@[simp] theorem State.advanceTo_env (s : State) (t : Nat) : (State.advanceTo s t).env = s.env := by
  unfold State.advanceTo; (repeat' split) <;> simp
@[simp] theorem State.updLink_env (s : State) (l : Nat) (f : Link → Link) : (State.updLink s l f).env = s.env := by
  unfold State.updLink; (repeat' split) <;> simp
@[simp] theorem State.updRegs_env (s : State) (io : Nat) (f : OrbRegs → OrbRegs) : (State.updRegs s io f).env = s.env := by
  unfold State.updRegs; (repeat' split) <;> simp
@[simp] theorem State.mapDev_env (s : State) (f : Dev → Dev) : (State.mapDev s f).env = s.env := by
  unfold State.mapDev; (repeat' split) <;> simp
@[simp] theorem State.event_env (s : State) : (State.event s).env = s.env := by
  unfold State.event; (repeat' split) <;> simp
@[simp] theorem State.putXfer_env (s : State) (x : Xfer) : (State.putXfer s x).env = s.env := by
  unfold State.putXfer; (repeat' split) <;> simp
@[simp] theorem State.sendEntrySig_env (s : State) (x : Xfer) : (State.sendEntrySig s x).env = s.env := by
  unfold State.sendEntrySig; (repeat' split) <;> simp
@[simp] theorem startSend_env (prepare : State → State) (s : State) (io i : Nat) (hp : ∀ s, (prepare s).env = s.env) :
    (startSend prepare s io i).env = s.env := by
  unfold startSend; simp [hp] <;> (repeat' split) <;> simp [hp]
@[simp] theorem State.putFrame_env (s : State) (link type frame : Nat) (data : BitVec 4096) : (State.putFrame s link type frame data).env = s.env := by
  unfold State.putFrame; (repeat' split) <;> simp
@[simp] theorem State.endSend_env (s : State) (x : Xfer) (tick : Nat) : (State.endSend s x tick).env = s.env := by
  unfold State.endSend; simp <;> (repeat' split) <;> simp
@[simp] theorem State.sendFrame_env (s : State) (link tick : Nat) (r : OrbitRun) (x : Xfer) : (State.sendFrame s link tick r x).env = s.env := by
  unfold State.sendFrame; simp <;> (repeat' split) <;> simp
@[simp] theorem doLinkTick_env (s : State) (link : Nat) : (doLinkTick s link).env = s.env := by
  unfold doLinkTick; simp <;> (repeat' split) <;> simp
@[simp] theorem State.noteHeader_env (s : State) (link : Nat) (h : FrameHeader) : (State.noteHeader s link h).env = s.env := by
  unfold State.noteHeader; simp <;> (repeat' split) <;> simp
@[simp] theorem State.firstFrame_env (s : State) (x : Xfer) : (State.firstFrame s x).1.env = s.env := by
  unfold State.firstFrame; (repeat' split) <;> simp
@[simp] theorem State.deliver_env (s : State) (x : Xfer) : (State.deliver s x).env = s.env := by
  unfold State.deliver; simp <;> (repeat' split) <;> simp
@[simp] theorem State.checkTag_env (s : State) (link : Nat) (r : OrbitRun) (x : Xfer) : (State.checkTag s link r x).env = s.env := by
  unfold State.checkTag; simp <;> (repeat' split) <;> simp
@[simp] theorem State.storeFrame_env (s : State) (link : Nat) (r : OrbitRun) (x : Xfer) (idx : Nat) (payload : BitVec 4096) : (State.storeFrame s link r x idx payload).env = s.env := by
  unfold State.storeFrame; simp <;> (repeat' split) <;> simp
@[simp] theorem State.badFrame_env (s : State) (link : Nat) (x : Xfer) (idx : Nat) (retry : Bool) : (State.badFrame s link x idx retry).env = s.env := by
  unfold State.badFrame; (repeat' split) <;> simp
@[simp] theorem recvFrame_env (s : State) (link : Nat) (h : FrameHeader) (obs : FrameObs) (sched retry trailer : Bool) : (recvFrame s link h obs sched retry trailer).env = s.env := by
  unfold recvFrame; simp <;> (repeat' split) <;> simp
@[simp] theorem doDataFrame_env (s : State) (link : Nat) (h : FrameHeader) (obs : FrameObs) : (doDataFrame s link h obs).env = s.env := by
  unfold doDataFrame; (repeat' split) <;> simp
@[simp] theorem doTrailerFrame_env (s : State) (link : Nat) (h : FrameHeader) (obs : FrameObs) : (doTrailerFrame s link h obs).env = s.env := by
  unfold doTrailerFrame; (repeat' split) <;> simp
@[simp] theorem doRetryFrame_env (s : State) (link : Nat) (h : FrameHeader) (obs : FrameObs) : (doRetryFrame s link h obs).env = s.env := by
  unfold doRetryFrame; (repeat' split) <;> simp
@[simp] theorem doBeDataFrame_env (s : State) (link : Nat) (h : FrameHeader) (obs : FrameObs) : (doBeDataFrame s link h obs).env = s.env := by
  unfold doBeDataFrame; (repeat' split) <;> simp
@[simp] theorem doBeTrailerFrame_env (s : State) (link : Nat) (h : FrameHeader) (obs : FrameObs) : (doBeTrailerFrame s link h obs).env = s.env := by
  unfold doBeTrailerFrame; (repeat' split) <;> simp
@[simp] theorem doIdleFrame_env (s : State) (link : Nat) (h : FrameHeader) : (doIdleFrame s link h).env = s.env := by
  unfold doIdleFrame; (repeat' split) <;> simp
@[simp] theorem State.miss_env (s : State) (io i : Nat) (r : OrbitRun) (x : Xfer) : (State.miss s io i r x).env = s.env := by
  unfold State.miss; simp <;> (repeat' split) <;> simp
@[simp] theorem doTransferMissed_env (s : State) (io i : Nat) : (doTransferMissed s io i).env = s.env := by
  unfold doTransferMissed; simp <;> (repeat' split) <;> simp
@[simp] theorem doRegionRelease_env (s : State) (io i : Nat) : (doRegionRelease s io i).env = s.env := by
  unfold doRegionRelease; (repeat' split) <;> simp
@[simp] theorem doLinkUp_env (s : State) (link : Nat) (rtt : BitVec 8) : (doLinkUp s link rtt).env = s.env := by
  unfold doLinkUp; simp <;> (repeat' split) <;> simp
@[simp] theorem doLinkTrainingFail_env (s : State) (link : Nat) : (doLinkTrainingFail s link).env = s.env := by
  unfold doLinkTrainingFail; simp <;> (repeat' split) <;> simp
@[simp] theorem doLinkDown_env (s : State) (link : Nat) : (doLinkDown s link).env = s.env := by
  unfold doLinkDown; simp <;> (repeat' split) <;> simp
@[simp] theorem State.updRed_env (s : State) (f : Reduce → Reduce) : (State.updRed s f).env = s.env := by
  unfold State.updRed; (repeat' split) <;> simp
@[simp] theorem State.updBk_env (s : State) (k : Nat) (f : BucketRun → BucketRun) : (State.updBk s k f).env = s.env := by
  unfold State.updBk; (repeat' split) <;> simp
@[simp] theorem State.srcBlock_env (s : State) (k b : Nat) : (State.srcBlock s k b).1.env = s.env := by
  unfold State.srcBlock; (repeat' split) <;> simp
@[simp] theorem State.encodeBlock_env (s : State) (probe : Bool) (k b : Nat) : (State.encodeBlock s probe k b).1.env = s.env := by
  unfold State.encodeBlock; (repeat' split) <;> simp
@[simp] theorem encodeAll_env (probe : Bool) (k : Nat) : ∀ (n b : Nat) (s : State), (encodeAll probe k n b s).1.env = s.env
  | 0, _, _ => rfl
  | n + 1, b, s => by simp [encodeAll, encodeAll_env probe k n]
------
Task requirements
Using the listing above, print every entry verbatim.

Exercise answer
@[simp] theorem State.advanceTo_env (s : State) (t : Nat) : (State.advanceTo s t).env = s.env := by
  unfold State.advanceTo; (repeat' split) <;> simp
@[simp] theorem State.updLink_env (s : State) (l : Nat) (f : Link → Link) : (State.updLink s l f).env = s.env := by
  unfold State.updLink; (repeat' split) <;> simp
@[simp] theorem State.updRegs_env (s : State) (io : Nat) (f : OrbRegs → OrbRegs) : (State.updRegs s io f).env = s.env := by
  unfold State.updRegs; (repeat' split) <;> simp
@[simp] theorem State.mapDev_env (s : State) (f : Dev → Dev) : (State.mapDev s f).env = s.env := by
  unfold State.mapDev; (repeat' split) <;> simp
@[simp] theorem State.event_env (s : State) : (State.event s).env = s.env := by
  unfold State.event; (repeat' split) <;> simp
@[simp] theorem State.putXfer_env (s : State) (x : Xfer) : (State.putXfer s x).env = s.env := by
  unfold State.putXfer; (repeat' split) <;> simp
@[simp] theorem State.sendEntrySig_env (s : State) (x : Xfer) : (State.sendEntrySig s x).env = s.env := by
  unfold State.sendEntrySig; (repeat' split) <;> simp
@[simp] theorem startSend_env (prepare : State → State) (s : State) (io i : Nat) (hp : ∀ s, (prepare s).env = s.env) :
    (startSend prepare s io i).env = s.env := by
  unfold startSend; simp [hp] <;> (repeat' split) <;> simp [hp]
@[simp] theorem State.putFrame_env (s : State) (link type frame : Nat) (data : BitVec 4096) : (State.putFrame s link type frame data).env = s.env := by
  unfold State.putFrame; (repeat' split) <;> simp
@[simp] theorem State.endSend_env (s : State) (x : Xfer) (tick : Nat) : (State.endSend s x tick).env = s.env := by
  unfold State.endSend; simp <;> (repeat' split) <;> simp
@[simp] theorem State.sendFrame_env (s : State) (link tick : Nat) (r : OrbitRun) (x : Xfer) : (State.sendFrame s link tick r x).env = s.env := by
  unfold State.sendFrame; simp <;> (repeat' split) <;> simp
@[simp] theorem doLinkTick_env (s : State) (link : Nat) : (doLinkTick s link).env = s.env := by
  unfold doLinkTick; simp <;> (repeat' split) <;> simp
@[simp] theorem State.noteHeader_env (s : State) (link : Nat) (h : FrameHeader) : (State.noteHeader s link h).env = s.env := by
  unfold State.noteHeader; simp <;> (repeat' split) <;> simp
@[simp] theorem State.firstFrame_env (s : State) (x : Xfer) : (State.firstFrame s x).1.env = s.env := by
  unfold State.firstFrame; (repeat' split) <;> simp
@[simp] theorem State.deliver_env (s : State) (x : Xfer) : (State.deliver s x).env = s.env := by
  unfold State.deliver; simp <;> (repeat' split) <;> simp
@[simp] theorem State.checkTag_env (s : State) (link : Nat) (r : OrbitRun) (x : Xfer) : (State.checkTag s link r x).env = s.env := by
  unfold State.checkTag; simp <;> (repeat' split) <;> simp
@[simp] theorem State.storeFrame_env (s : State) (link : Nat) (r : OrbitRun) (x : Xfer) (idx : Nat) (payload : BitVec 4096) : (State.storeFrame s link r x idx payload).env = s.env := by
  unfold State.storeFrame; simp <;> (repeat' split) <;> simp
@[simp] theorem State.badFrame_env (s : State) (link : Nat) (x : Xfer) (idx : Nat) (retry : Bool) : (State.badFrame s link x idx retry).env = s.env := by
  unfold State.badFrame; (repeat' split) <;> simp
@[simp] theorem recvFrame_env (s : State) (link : Nat) (h : FrameHeader) (obs : FrameObs) (sched retry trailer : Bool) : (recvFrame s link h obs sched retry trailer).env = s.env := by
  unfold recvFrame; simp <;> (repeat' split) <;> simp
@[simp] theorem doDataFrame_env (s : State) (link : Nat) (h : FrameHeader) (obs : FrameObs) : (doDataFrame s link h obs).env = s.env := by
  unfold doDataFrame; (repeat' split) <;> simp
@[simp] theorem doTrailerFrame_env (s : State) (link : Nat) (h : FrameHeader) (obs : FrameObs) : (doTrailerFrame s link h obs).env = s.env := by
  unfold doTrailerFrame; (repeat' split) <;> simp
@[simp] theorem doRetryFrame_env (s : State) (link : Nat) (h : FrameHeader) (obs : FrameObs) : (doRetryFrame s link h obs).env = s.env := by
  unfold doRetryFrame; (repeat' split) <;> simp
@[simp] theorem doBeDataFrame_env (s : State) (link : Nat) (h : FrameHeader) (obs : FrameObs) : (doBeDataFrame s link h obs).env = s.env := by
  unfold doBeDataFrame; (repeat' split) <;> simp
@[simp] theorem doBeTrailerFrame_env (s : State) (link : Nat) (h : FrameHeader) (obs : FrameObs) : (doBeTrailerFrame s link h obs).env = s.env := by
  unfold doBeTrailerFrame; (repeat' split) <;> simp
@[simp] theorem doIdleFrame_env (s : State) (link : Nat) (h : FrameHeader) : (doIdleFrame s link h).env = s.env := by
  unfold doIdleFrame; (repeat' split) <;> simp
@[simp] theorem State.miss_env (s : State) (io i : Nat) (r : OrbitRun) (x : Xfer) : (State.miss s io i r x).env = s.env := by
  unfold State.miss; simp <;> (repeat' split) <;> simp
@[simp] theorem doTransferMissed_env (s : State) (io i : Nat) : (doTransferMissed s io i).env = s.env := by
  unfold doTransferMissed; simp <;> (repeat' split) <;> simp
@[simp] theorem doRegionRelease_env (s : State) (io i : Nat) : (doRegionRelease s io i).env = s.env := by
  unfold doRegionRelease; (repeat' split) <;> simp
@[simp] theorem doLinkUp_env (s : State) (link : Nat) (rtt : BitVec 8) : (doLinkUp s link rtt).env = s.env := by
  unfold doLinkUp; simp <;> (repeat' split) <;> simp
@[simp] theorem doLinkTrainingFail_env (s : State) (link : Nat) : (doLinkTrainingFail s link).env = s.env := by
  unfold doLinkTrainingFail; simp <;> (repeat' split) <;> simp
@[simp] theorem doLinkDown_env (s : State) (link : Nat) : (doLinkDown s link).env = s.env := by
  unfold doLinkDown; simp <;> (repeat' split) <;> simp
@[simp] theorem State.updRed_env (s : State) (f : Reduce → Reduce) : (State.updRed s f).env = s.env := by
  unfold State.updRed; (repeat' split) <;> simp
@[simp] theorem State.updBk_env (s : State) (k : Nat) (f : BucketRun → BucketRun) : (State.updBk s k f).env = s.env := by
  unfold State.updBk; (repeat' split) <;> simp
@[simp] theorem State.srcBlock_env (s : State) (k b : Nat) : (State.srcBlock s k b).1.env = s.env := by
  unfold State.srcBlock; (repeat' split) <;> simp
@[simp] theorem State.encodeBlock_env (s : State) (probe : Bool) (k b : Nat) : (State.encodeBlock s probe k b).1.env = s.env := by
  unfold State.encodeBlock; (repeat' split) <;> simp
@[simp] theorem encodeAll_env (probe : Bool) (k : Nat) : ∀ (n b : Nat) (s : State), (encodeAll probe k n b s).1.env = s.env
  | 0, _, _ => rfl
  | n + 1, b, s => by simp [encodeAll, encodeAll_env probe k n]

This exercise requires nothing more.